This repository contains a solution for a binary classification challenge. The task involves developing models to predict a binary outcome based on a provided dataset. Three distinct models were trained and evaluated to assess their performance in predicting the outcomes.
The project utilizes a dataset where the target variable is "transaction". This dataset consists of various numerical and categorical features, from which 20% was reserved for testing, 75% of the remaining for training, and 25% for validation. The dataset required preprocessing which included encoding categorical variables, applying normalization techniques like z-score to manage outliers, and employing oversampling to address class imbalance.
We trained three models for this classification task:
- Decision Trees (Baseline Model): Chosen for its simplicity, interpretability, and fewer requirements for hyperparameter tuning.
- Logistic Regression: Selected for its ability to provide probabilistic outputs and suitability for binary classification tasks involving both numerical and categorical data.

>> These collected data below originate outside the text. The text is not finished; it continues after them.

-- ==== Sys2Proof/Machine/LegacyCmds.lean ====
section
/-! DEFINITION. Meanings of the commands of the umpire and legacy memory management (R511 to R536): each sets the instant, then performs its operation. -/

namespace Sys2Proof.Machine

/-- FABRIC_ACCESS (R514). -/
def execFabricAccess (t : Nat) (x : FabAcc) (s : State) : Host.Outcome State Fault Refusal := .next ((s.advance t).fabricAccess x)

/-- LEGACY_SLOT_ENABLE (R522). -/
def execLegacySlotEnable (t : Nat) (m : Nat) (k : Fin 16) (v : Word) (s : State) : Host.Outcome State Fault Refusal :=
  .next ((s.advance t).cmdReg m (Reg.LGC_SLOT_CTL k) (fun s => s.slotCtl k v))

/-- CARD_CLR (R534). -/
def execCardClr (t : Nat) (m : Nat) (k : Fin 16) (s : State) : Host.Outcome State Fault Refusal :=
  .next ((s.advance t).cmdReg m (Reg.LGC_SLOT_CMD k) (fun s => s.cardClr k))

/-- START (R529). -/
def execLgcStart (t : Nat) (m : Nat) (k : Fin 16) (c : Fin 4) (s : State) : Host.Outcome State Fault Refusal :=
  .next ((s.advance t).cmdReg m (Reg.LGC_SLOT_CMD k) (fun s => s.ctxStart k c))

/-- STOP (R529). -/
def execLgcStop (t : Nat) (m : Nat) (k : Fin 16) (c : Fin 4) (s : State) : Host.Outcome State Fault Refusal :=
  .next ((s.advance t).cmdReg m (Reg.LGC_SLOT_CMD k) (fun s => s.ctxStop k c))

/-- TLB_INV_ALL (R525). -/
def execTlbInvAll (t : Nat) (m : Nat) (k : Fin 16) (s : State) : Host.Outcome State Fault Refusal :=
  .next ((s.advance t).cmdReg m (Reg.LGC_SLOT_CMD k) (fun s => s.tlbInvAll k))

/-- TLB_INV_VA (R525). -/
def execTlbInvVa (t : Nat) (m : Nat) (k : Fin 16) (asid : Fin 256) (s : State) : Host.Outcome State Fault Refusal :=
  .next ((s.advance t).cmdReg m (Reg.LGC_SLOT_CMD k) (fun s => s.tlbInvVa k asid))

/-- FLT_RESUME (R527). -/
def execFltResume (t : Nat) (m : Nat) (k : Fin 16) (n : Fin 8) (s : State) : Host.Outcome State Fault Refusal :=
  .next ((s.advance t).cmdReg m (lgcPage k * 0x1000 + 0x1058 + 0x20 * n) (fun s => s.fltResume k n))

/-- FLT_ABORT (R527). -/
def execFltAbort (t : Nat) (m : Nat) (k : Fin 16) (n : Fin 8) (s : State) : Host.Outcome State Fault Refusal :=
  .next ((s.advance t).cmdReg m (lgcPage k * 0x1000 + 0x1058 + 0x20 * n) (fun s => s.fltAbort k n))

/-- QUANTUM_EXPIRY (R529). -/
def execQuantumExpiry (t : Nat) (k : Fin 16) (s : State) : Host.Outcome State Fault Refusal := .next ((s.advance t).quantumEnd k)

/-- LGC_READ (R523). -/
def execLgcRead (t : Nat) (r : Fin 256) (e : List Byte) (s : State) : Host.Outcome State Fault Refusal :=
  .next ((s.advance t).submit r e (· == 0x71) (fun s x => s.lgcRead x))

/-- LGC_WRITE (R523). -/
def execLgcWrite (t : Nat) (r : Fin 256) (e : List Byte) (data : List Byte) (s : State) : Host.Outcome State Fault Refusal :=
  .next ((s.advance t).submit r e (· == 0x70) (fun s x => s.lgcWrite x data))

end Sys2Proof.Machine
end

- XGBoost: Utilized for its strength in handling complex datasets with an ensemble of weak prediction models to improve accuracy.
- Decision Trees: Minimal tuning required; focused on basic parameters to maintain simplicity.
- Logistic Regression: Hyperparameters tuned included regularization strength (C), penalty type (l1, l2), solver (liblinear, saga), and max iterations using GridSearch to find the optimal settings.
- XGBoost: Tuned using the Optuna framework with hyperparameters like n_estimators, max depth, learning rate, subsample rates, and regularization parameters (reg_alpha & reg_lambda).
The models were evaluated using F1-score, precision, and recall:
- XGBoost showed the best performance with an F1 score of 0.84, demonstrating its robustness in handling the dataset complexities.
- Decision Trees provided a solid baseline with an F1 score of 0.78.
- Logistic Regression showed an F1 score of 0.77, indicating a slight struggle with class imbalance despite tuning.
Confusion matrices for each model indicated higher true positives and true negatives compared to false positives and false negatives, validating the effectiveness of the models in classifying the transaction outcomes accurately.